# Forum Home Renovation Painting  weatherboard paint prep

## phogan

Hi, i am in the throws of preparing to paint my weatherboard house.  It is in pretty good condition but definitely needs a lift.  What i need help with is how to remove the paint that is currently on it (haven't tested for lead as yet), and what is best to use to remove.  I have been told a heat gun would be quickest but not real sure on that!!  Any help greatly appreciated.
Cheers............Pauline  :Smilie:   
PS:  I am hoping to get started and done before winter hits!!!

----------


## keepontruckin

If the weatherboards aren't too bad use a orbital sander to scuff the suface. If the paint is flaking off everywhere, use a belt sander. If there are bubbles in the paintwork, then I would recommend removing the paint with a heat gun.

----------


## brettsyoung

We're planning the same in the next year or two.  Our local house painter said we should use a heat gun for the bad stuff.  There are several posts on this site that go into a bit of detail on this job, especially with regards to using heat guns on cladding.  Our weatherboard is round form with 50 years of paint layers and sanding it off would take an eternity. 
cheers
Brett

----------


## Strom

Heat gun on timber Weatherboard is playing Russian Roulette !!!
This topic has been debated many times..  I-Strip offers a unique and affordable paint removal system for lead based paints. 
Or alternatively if you intend doing large areas..  Peelaway Australia 
I have no affiliation with either product !!! 
Goodluck...

----------


## phogan

thanks so much to all of the above for advice.  I did hear that heat guns not a good idea!!!  Will let you all know how my mission turns out and what path i took to get there. 
Cheers and happy Aussie Day!! :2thumbsup:

----------


## Gracehoper

FYI
I spoke to a guy who used to restore for the National Trust and he recommended a heat gun for thick paint layers. Elsewhere on the web I read that if removing lead paint then heat guns must have temperature control to keep the softened paint below the vapourising point of the lead oxide. However, it's much slower removing paint at lower temperature. 
Maybe that lower temperature would make it less likely to burn the timber as well?

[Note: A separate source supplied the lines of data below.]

-- ==== Sys2Proof/Laws/KeepsKey.lean ====
section
/-! SUPPORT. What each operation of Machine/Key.lean may touch (Laws/Keeps.lean): the mask lists the fields it may change,
and the invariant of the block is kept. -/
set_option Elab.async false
set_option linter.all false
namespace Sys2Proof.Machine

theorem State.updKey_keeps {n0 : Nat} {s0 : State} {s : State} {f : KeySt → KeySt} (hf : s.key.fifo.length ≤ 16 → (f s.key).fifo.length ≤ 16) (hK : Keeps n0 s0 s) (hm : Keeps.sub 0x20000000000 n0 = true) :
    Keeps n0 s0 (State.updKey s f) := by
  refine Keeps.step hK ?_ hm
  clear hK hm
  unfold State.updKey
  repeat' first
    | with_reducible exact Keeps.refl _ _
    | with_reducible assumption
    | (with_reducible refine Keeps.leaf ?_ (h_key := Keeps.chg (by decide)) (i5 := (fun h => ⟨h.1, h.2.1, hf h.2.2⟩)))
    | (dsimp only)

theorem State.keyFaces_keeps {n0 : Nat} {s0 : State} {s : State} (hK : Keeps n0 s0 s) (hm : Keeps.sub 0x4 n0 = true) :
    Keeps n0 s0 (State.keyFaces s) := by
  refine Keeps.step hK ?_ hm
  clear hK hm
  unfold State.keyFaces
  repeat' first
    | with_reducible exact Keeps.refl _ _
    | with_reducible assumption
    | (extract_lets +onlyGivenNames -underBinder x; (with_reducible refine Keeps.cut (v := x) ?_ (fun hx => ?_)); subst x; rotate_left; clear_value x; rotate_right)
    | (extract_lets +onlyGivenNames -underBinder x; clear_value x)
    | ((with_reducible apply State.setB_keeps); (case hm => exact rfl))
    | ((with_reducible apply State.set_keeps); (case hm => exact rfl))
    | (dsimp only)

theorem State.keyPost_keeps {n0 : Nat} {s0 : State} {s : State} {e : KeyEv} (hK : Keeps n0 s0 s) (hm : Keeps.sub 0x20000000004 n0 = true) :
    Keeps n0 s0 (State.keyPost s e) := by
  refine Keeps.step hK ?_ hm
  clear hK hm
  unfold State.keyPost
  repeat' first
    | with_reducible exact Keeps.refl _ _
    | with_reducible assumption
    | ((with_reducible apply State.irq_keeps); (case hm => exact rfl))
    | ((with_reducible apply State.updKey_keeps); (case hm => exact rfl); (case hf => first | exact id | (intro h; simp_all; try omega)))
    | split
    | (dsimp only)

theorem State.keyRead_keeps {n0 : Nat} {s0 : State} {s : State} (hK : Keeps n0 s0 s) (hm : Keeps.sub 0x20000000004 n0 = true) :
    Keeps n0 s0 (State.keyRead s).2 := by
  refine Keeps.step hK ?_ hm
  clear hK hm
  unfold State.keyRead
  repeat' first
    | with_reducible exact Keeps.refl _ _
    | with_reducible assumption
    | (extract_lets +onlyGivenNames -underBinder x; (with_reducible refine Keeps.cut (v := x) ?_ (fun hx => ?_)); subst x; rotate_left; clear_value x; rotate_right)
    | (extract_lets +onlyGivenNames -underBinder x; clear_value x)
    | ((with_reducible apply State.keyFaces_keeps); (case hm => exact rfl))
    | ((with_reducible apply State.updKey_keeps); (case hm => exact rfl); (case hf => first | exact id | (intro h; simp_all; try omega)))
    | (with_reducible refine Keeps.ofP2 (by assumption) ?_)
    | (with_reducible refine Keeps.ofP1 (by assumption) ?_)
    | (with_reducible refine Keeps.ofP3 (by assumption) ?_)
    | split
    | (dsimp only)

theorem State.keyCount_keeps {n0 : Nat} {s0 : State} {s : State} {i : Nat} {down : Bool} (hK : Keeps n0 s0 s) (hm : Keeps.sub 0x20000000000 n0 = true) :
    Keeps n0 s0 (State.keyCount s i down) := by
  refine Keeps.step hK ?_ hm
  clear hK hm
  unfold State.keyCount
  repeat' first
    | with_reducible exact Keeps.refl _ _
    | with_reducible assumption
    | (extract_lets +onlyGivenNames -underBinder x; (with_reducible refine Keeps.cut (v := x) ?_ (fun hx => ?_)); subst x; rotate_left; clear_value x; rotate_right)
    | (extract_lets +onlyGivenNames -underBinder x; clear_value x)
    | ((with_reducible apply State.updKey_keeps); (case hm => exact rfl); (case hf => first | exact id | (intro h; simp_all; try omega)))
    | (with_reducible refine Keeps.ofP2 (by assumption) ?_)
    | (with_reducible refine Keeps.ofP1 (by assumption) ?_)
    | (with_reducible refine Keeps.ofP3 (by assumption) ?_)
    | split
    | (dsimp only)

theorem State.keyScan_keeps {n0 : Nat} {s0 : State} {s : State} {m : Matrix} (hK : Keeps n0 s0 s) (hm : Keeps.sub 0x20000000006 n0 = true) :
    Keeps n0 s0 (State.keyScan s m) := by
  refine Keeps.step hK ?_ hm
  clear hK hm
  unfold State.keyScan
  repeat' first
    | with_reducible exact Keeps.refl _ _
    | with_reducible assumption
    | (extract_lets +onlyGivenNames -underBinder x; (with_reducible refine Keeps.cut (v := x) ?_ (fun hx => ?_)); subst x; rotate_left; clear_value x; rotate_right)
    | (extract_lets +onlyGivenNames -underBinder x; clear_value x)
    | ((with_reducible apply State.keyFaces_keeps); (case hm => exact rfl))
    | ((with_reducible apply State.irq_keeps); (case hm => exact rfl))
    | ((with_reducible apply State.at__keeps); (case hm => exact rfl))
    | ((with_reducible apply State.keyCount_keeps); (case hm => exact rfl))
    | ((with_reducible apply State.updKey_keeps); (case hm => exact rfl); (case hf => first | exact id | (intro h; simp_all; try omega)))
    | ((with_reducible apply State.keyPost_keeps); (case hm => exact rfl))
    | (with_reducible refine Keeps.fold _ _ ?_ (fun u b hu => ?_))
    | split
    | (dsimp only)

theorem State.keyWake_keeps {n0 : Nat} {s0 : State} {s : State} (hK : Keeps n0 s0 s) (hm : Keeps.sub 0x20000000004 n0 = true) :
    Keeps n0 s0 (State.keyWake s) := by
  refine Keeps.step hK ?_ hm
  clear hK hm
  unfold State.keyWake
  repeat' first
    | with_reducible exact Keeps.refl _ _
    | with_reducible assumption
    | ((with_reducible apply State.keyFaces_keeps); (case hm => exact rfl))
    | ((with_reducible apply State.updKey_keeps); (case hm => exact rfl); (case hf => first | exact id | (intro h; simp_all; try omega)))
    | split
    | (dsimp only)

theorem State.keyIdle_keeps {n0 : Nat} {s0 : State} {s : State} (hK : Keeps n0 s0 s) (hm : Keeps.sub 0x20000000006 n0 = true) :
    Keeps n0 s0 (State.keyIdle s) := by
  refine Keeps.step hK ?_ hm
  clear hK hm
  unfold State.keyIdle
  repeat' first
    | with_reducible exact Keeps.refl _ _
    | with_reducible assumption
    | (extract_lets +onlyGivenNames -underBinder x; (with_reducible refine Keeps.cut (v := x) ?_ (fun hx => ?_)); subst x; rotate_left; clear_value x; rotate_right)
    | (extract_lets +onlyGivenNames -underBinder x; clear_value x)
    | ((with_reducible apply State.keyFaces_keeps); (case hm => exact rfl))
    | ((with_reducible apply State.at__keeps); (case hm => exact rfl))
    | ((with_reducible apply State.updKey_keeps); (case hm => exact rfl); (case hf => first | exact id | (intro h; simp_all; try omega)))
    | (with_reducible refine Keeps.ofP2 (by assumption) ?_)
    | (with_reducible refine Keeps.ofP1 (by assumption) ?_)
    | (with_reducible refine Keeps.ofP3 (by assumption) ?_)
    | split
    | (dsimp only)

theorem State.keyStop_keeps {n0 : Nat} {s0 : State} {s : State} (hK : Keeps n0 s0 s) (hm : Keeps.sub 0x20000000004 n0 = true) :
    Keeps n0 s0 (State.keyStop s) := by
  refine Keeps.step hK ?_ hm
  clear hK hm
  unfold State.keyStop
  repeat' first
    | with_reducible exact Keeps.refl _ _
    | with_reducible assumption
    | ((with_reducible apply State.keyFaces_keeps); (case hm => exact rfl))
    | ((with_reducible apply State.updKey_keeps); (case hm => exact rfl); (case hf => first | exact id | (intro h; simp_all; try omega)))
    | (dsimp only)

theorem State.encoderMove_keeps {n0 : Nat} {s0 : State} {s : State} {e : Nat} {ab : Nat} (hK : Keeps n0 s0 s) (hm : Keeps.sub 0x20000000004 n0 = true) :
    Keeps n0 s0 (State.encoderMove s e ab) := by
  refine Keeps.step hK ?_ hm
  clear hK hm
  unfold State.encoderMove
  repeat' first
    | with_reducible exact Keeps.refl _ _
    | with_reducible assumption
    | (extract_lets +onlyGivenNames -underBinder x; (with_reducible refine Keeps.cut (v := x) ?_ (fun hx => ?_)); subst x; rotate_left; clear_value x; rotate_right)
    | (extract_lets +onlyGivenNames -underBinder x; clear_value x)
    | ((with_reducible apply State.irq_keeps); (case hm => exact rfl))
    | ((with_reducible apply State.seti_keeps); (case hm => exact rfl))
    | ((with_reducible apply State.updKey_keeps); (case hm => exact rfl); (case hf => first | exact id | (intro h; simp_all; try omega)))
    | (with_reducible refine Keeps.ofP2 (by assumption) ?_)
    | (with_reducible refine Keeps.ofP1 (by assumption) ?_)
    | (with_reducible refine Keeps.ofP3 (by assumption) ?_)
    | split
    | (dsimp only)

theorem State.comboFire_keeps {n0 : Nat} {s0 : State} {s : State} {k : Nat} (hK : Keeps n0 s0 s) (hm : Keeps.sub 0x20000000006 n0 = true) :
    Keeps n0 s0 (State.comboFire s k).2 := by
  refine Keeps.step hK ?_ hm
  clear hK hm
  unfold State.comboFire
  repeat' first
    | with_reducible exact Keeps.refl _ _
    | with_reducible assumption
    | (extract_lets +onlyGivenNames -underBinder x; (with_reducible refine Keeps.cut (v := x) ?_ (fun hx => ?_)); subst x; rotate_left; clear_value x; rotate_right)
    | (extract_lets +onlyGivenNames -underBinder x; clear_value x)
    | ((with_reducible apply State.setB_keeps); (case hm => exact rfl))
    | ((with_reducible apply State.keyFaces_keeps); (case hm => exact rfl))
    | ((with_reducible apply State.irq_keeps); (case hm => exact rfl))
    | ((with_reducible apply State.at__keeps); (case hm => exact rfl))
    | ((with_reducible apply State.updKey_keeps); (case hm => exact rfl); (case hf => first | exact id | (intro h; simp_all; try omega)))
    | ((with_reducible apply State.keyPost_keeps); (case hm => exact rfl))
    | (with_reducible refine Keeps.ofP2 (by assumption) ?_)
    | (with_reducible refine Keeps.ofP1 (by assumption) ?_)
    | (with_reducible refine Keeps.ofP3 (by assumption) ?_)
    | split
    | (dsimp only)

theorem State.unlockExpiry_keeps {n0 : Nat} {s0 : State} {s : State} (hK : Keeps n0 s0 s) (hm : Keeps.sub 0x20000000006 n0 = true) :
    Keeps n0 s0 (State.unlockExpiry s) := by
  refine Keeps.step hK ?_ hm
  clear hK hm
  unfold State.unlockExpiry
  repeat' first
    | with_reducible exact Keeps.refl _ _
    | with_reducible assumption
    | (extract_lets +onlyGivenNames -underBinder x; (with_reducible refine Keeps.cut (v := x) ?_ (fun hx => ?_)); subst x; rotate_left; clear_value x; rotate_right)
    | (extract_lets +onlyGivenNames -underBinder x; clear_value x)
    | ((with_reducible apply State.setB_keeps); (case hm => exact rfl))
    | ((with_reducible apply State.keyFaces_keeps); (case hm => exact rfl))
    | ((with_reducible apply State.at__keeps); (case hm => exact rfl))
    | ((with_reducible apply State.updKey_keeps); (case hm => exact rfl); (case hf => first | exact id | (intro h; simp_all; try omega)))
    | (with_reducible refine Keeps.ofP2 (by assumption) ?_)
    | (with_reducible refine Keeps.ofP1 (by assumption) ?_)
    | (with_reducible refine Keeps.ofP3 (by assumption) ?_)
    | split
    | (dsimp only)

theorem State.panelLock_keeps {n0 : Nat} {s0 : State} {s : State} (hK : Keeps n0 s0 s) (hm : Keeps.sub 0x20000000004 n0 = true) :
    Keeps n0 s0 (State.panelLock s) := by
  refine Keeps.step hK ?_ hm
  clear hK hm
  unfold State.panelLock
  repeat' first
    | with_reducible exact Keeps.refl _ _
    | with_reducible assumption
    | ((with_reducible apply State.setB_keeps); (case hm => exact rfl))
    | ((with_reducible apply State.keyFaces_keeps); (case hm => exact rfl))
    | ((with_reducible apply State.updKey_keeps); (case hm => exact rfl); (case hf => first | exact id | (intro h; simp_all; try omega)))
    | (dsimp only)

theorem State.panelWr_keeps {n0 : Nat} {s0 : State} {s : State} {w : Word} (hK : Keeps n0 s0 s) (hm : Keeps.sub 0x200202004 n0 = true) :
    Keeps n0 s0 (State.panelWr s w) := by
  refine Keeps.step hK ?_ hm
  clear hK hm
  unfold State.panelWr
  repeat' first
    | with_reducible exact Keeps.refl _ _
    | with_reducible assumption
    | (extract_lets +onlyGivenNames -underBinder x; (with_reducible refine Keeps.cut (v := x) ?_ (fun hx => ?_)); subst x; rotate_left; clear_value x; rotate_right)
    | (extract_lets +onlyGivenNames -underBinder x; clear_value x)
    | ((with_reducible apply State.blkErr_keeps); (case hm => exact rfl))
    | (with_reducible refine Keeps.ofP2 (by assumption) ?_)
    | (with_reducible refine Keeps.ofP1 (by assumption) ?_)
    | (with_reducible refine Keeps.ofP3 (by assumption) ?_)
    | split
    | (with_reducible refine Keeps.leaf ?_ (h_hostLv := Keeps.chg (by decide)) (h_dir := Keeps.chg (by decide)) (h_hostZm := Keeps.chg (by decide)))
    | (dsimp only)

end Sys2Proof.Machine
end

But slower. 
Cheers,
Nick

----------


## Strom

> FYI
> I spoke to a guy who used to restore for the National Trust and he recommended a heat gun for thick paint layers. Elsewhere on the web I read that if removing lead paint then heat guns must have temperature control to keep the softened paint below the vapourising point of the lead oxide. However, it's much slower removing paint at lower temperature. 
> Maybe that lower temperature would make it less likely to burn the timber as well? But slower. 
> Cheers,
> Nick

  Like I said Heat gun and Timber Weatherboard you are playing Russian Roulette..
Add to this Lead based paint and you now have two bullets in the chamber..  :Yikes2:  :Yikes2:  
As advised above there are much safer alternatives..

----------


## jago

> Like I said Heat gun and Timber Weatherboard you are playing Russian Roulette..
> Add to this Lead based paint and you now have two bullets in the chamber..  
> As advised above there are much safer alternatives..

  Strom where's you sense of fun theres nothing more fun than a bloody big blow torch nay flame thrower and painted timber ...I've set a few timbers alight interesting smells aswell, must have been the lead. :Eek:

----------


## Strom

> Strom where's you sense of fun theres nothing more fun than a bloody big blow torch nay flame thrower and painted timber ...I've set a few timbers alight interesting smells aswell, must have been the lead.

  
Lol..
Jago your a clown...  :Biggrin:  :Rolleyes:

----------


## barney118

I used a heat gun slow and tedious. My paint was flakey and the heat helped it peel off. A quick sand too. If the paint is like a PVC it can be hard to burn off but its not much better clogging up sanding sheets. You are outside so any fumes with a mask should be ok.

----------


## Oldneweng

I have thought about how to prepare old rounded type weatherboards for repainting. What is needed in my opinion is a nylon type powered brush which will confirm to curves but not be too abrasive. My current method up til now has been replacing weatherboards with blue board for rendering when complete. Expensive compared to painting but from my understanding it should be a once only job. Also I can insulate walls as I go. 
Dean

----------


## Oldneweng

Love that I-Strip. Based on web page pictures it even grows trees, lawn and rose bushes for you. 
Dean

----------


## maxminder

Unless the weatherboards are in diabolical condition, whatever happened to just washing down the weatherboards with paint-prep, scraping any loose and or flaking areas , putty any nails holes etc, light sand and paint?

----------


## Oldneweng

> Unless the weatherboards are in diabolical condition, whatever happened to just washing down the weatherboards with paint-prep, scraping any loose and or flaking areas , putty any nails holes etc, light sand and paint?

  Are you talking about the boards themselves in diabolical condition or the paint? I have never had anything to do with painting weatherboards myself so my experience was with just trying various methods of cleaning them up. The paint is very old. We have been here 10 years and paint was old when we moved in. I guess you could say that the paint was in diabolical condition in places. If you scrape it it just keeps peeling off so I guess it has lost it adhesion. 
I live in the country in a bushfire prone area and thought that blueboard would be better protection from fire. Also I am trying to make the property as low maintenance as I can. 
Dean

----------


## BeckinBrisbane

I'm in the process of repainting my house. The paint doesn't look to bad on my house. It isn't flaking off to bare boards, yet I didn't want to paint straight over it as it want a very neat finish. I've decided to remove the old paint, and I'm sure it has lead in it.  
I've tried just patch sanding it with a sander polisher with i think a 24 grit pad but I've decided to take it back to bare timber. It works best with either a heat gun or a gas torch.  
I found the gas torch a bit unsafe and hard to control the amount of heat on the timber etc. The heat gun works a great yet it does take some time. The results after painting are perfect.  
Mind you after I strip the paint of with the heat gun, I use a Ryobi, I sand it with the course grit, then again with a finer grit. You can see I've done the top of my house all ready: back to bare timber, sanded and painted.    
Below is the scrapper I find the best. Gets under the weatherboard as well. 
You can see in the photos above on the right of the window I've tried to sand off the old paint, and below it I became serious with the heat gun. It takes forever to sand and the dust is a pain. I'd rather not subject my neighbours to it. At least using the heat gun you can catch all the paint scrapings on drop sheets and dispose off.  
Just make sure you were the full dust and fume protection stuff.

----------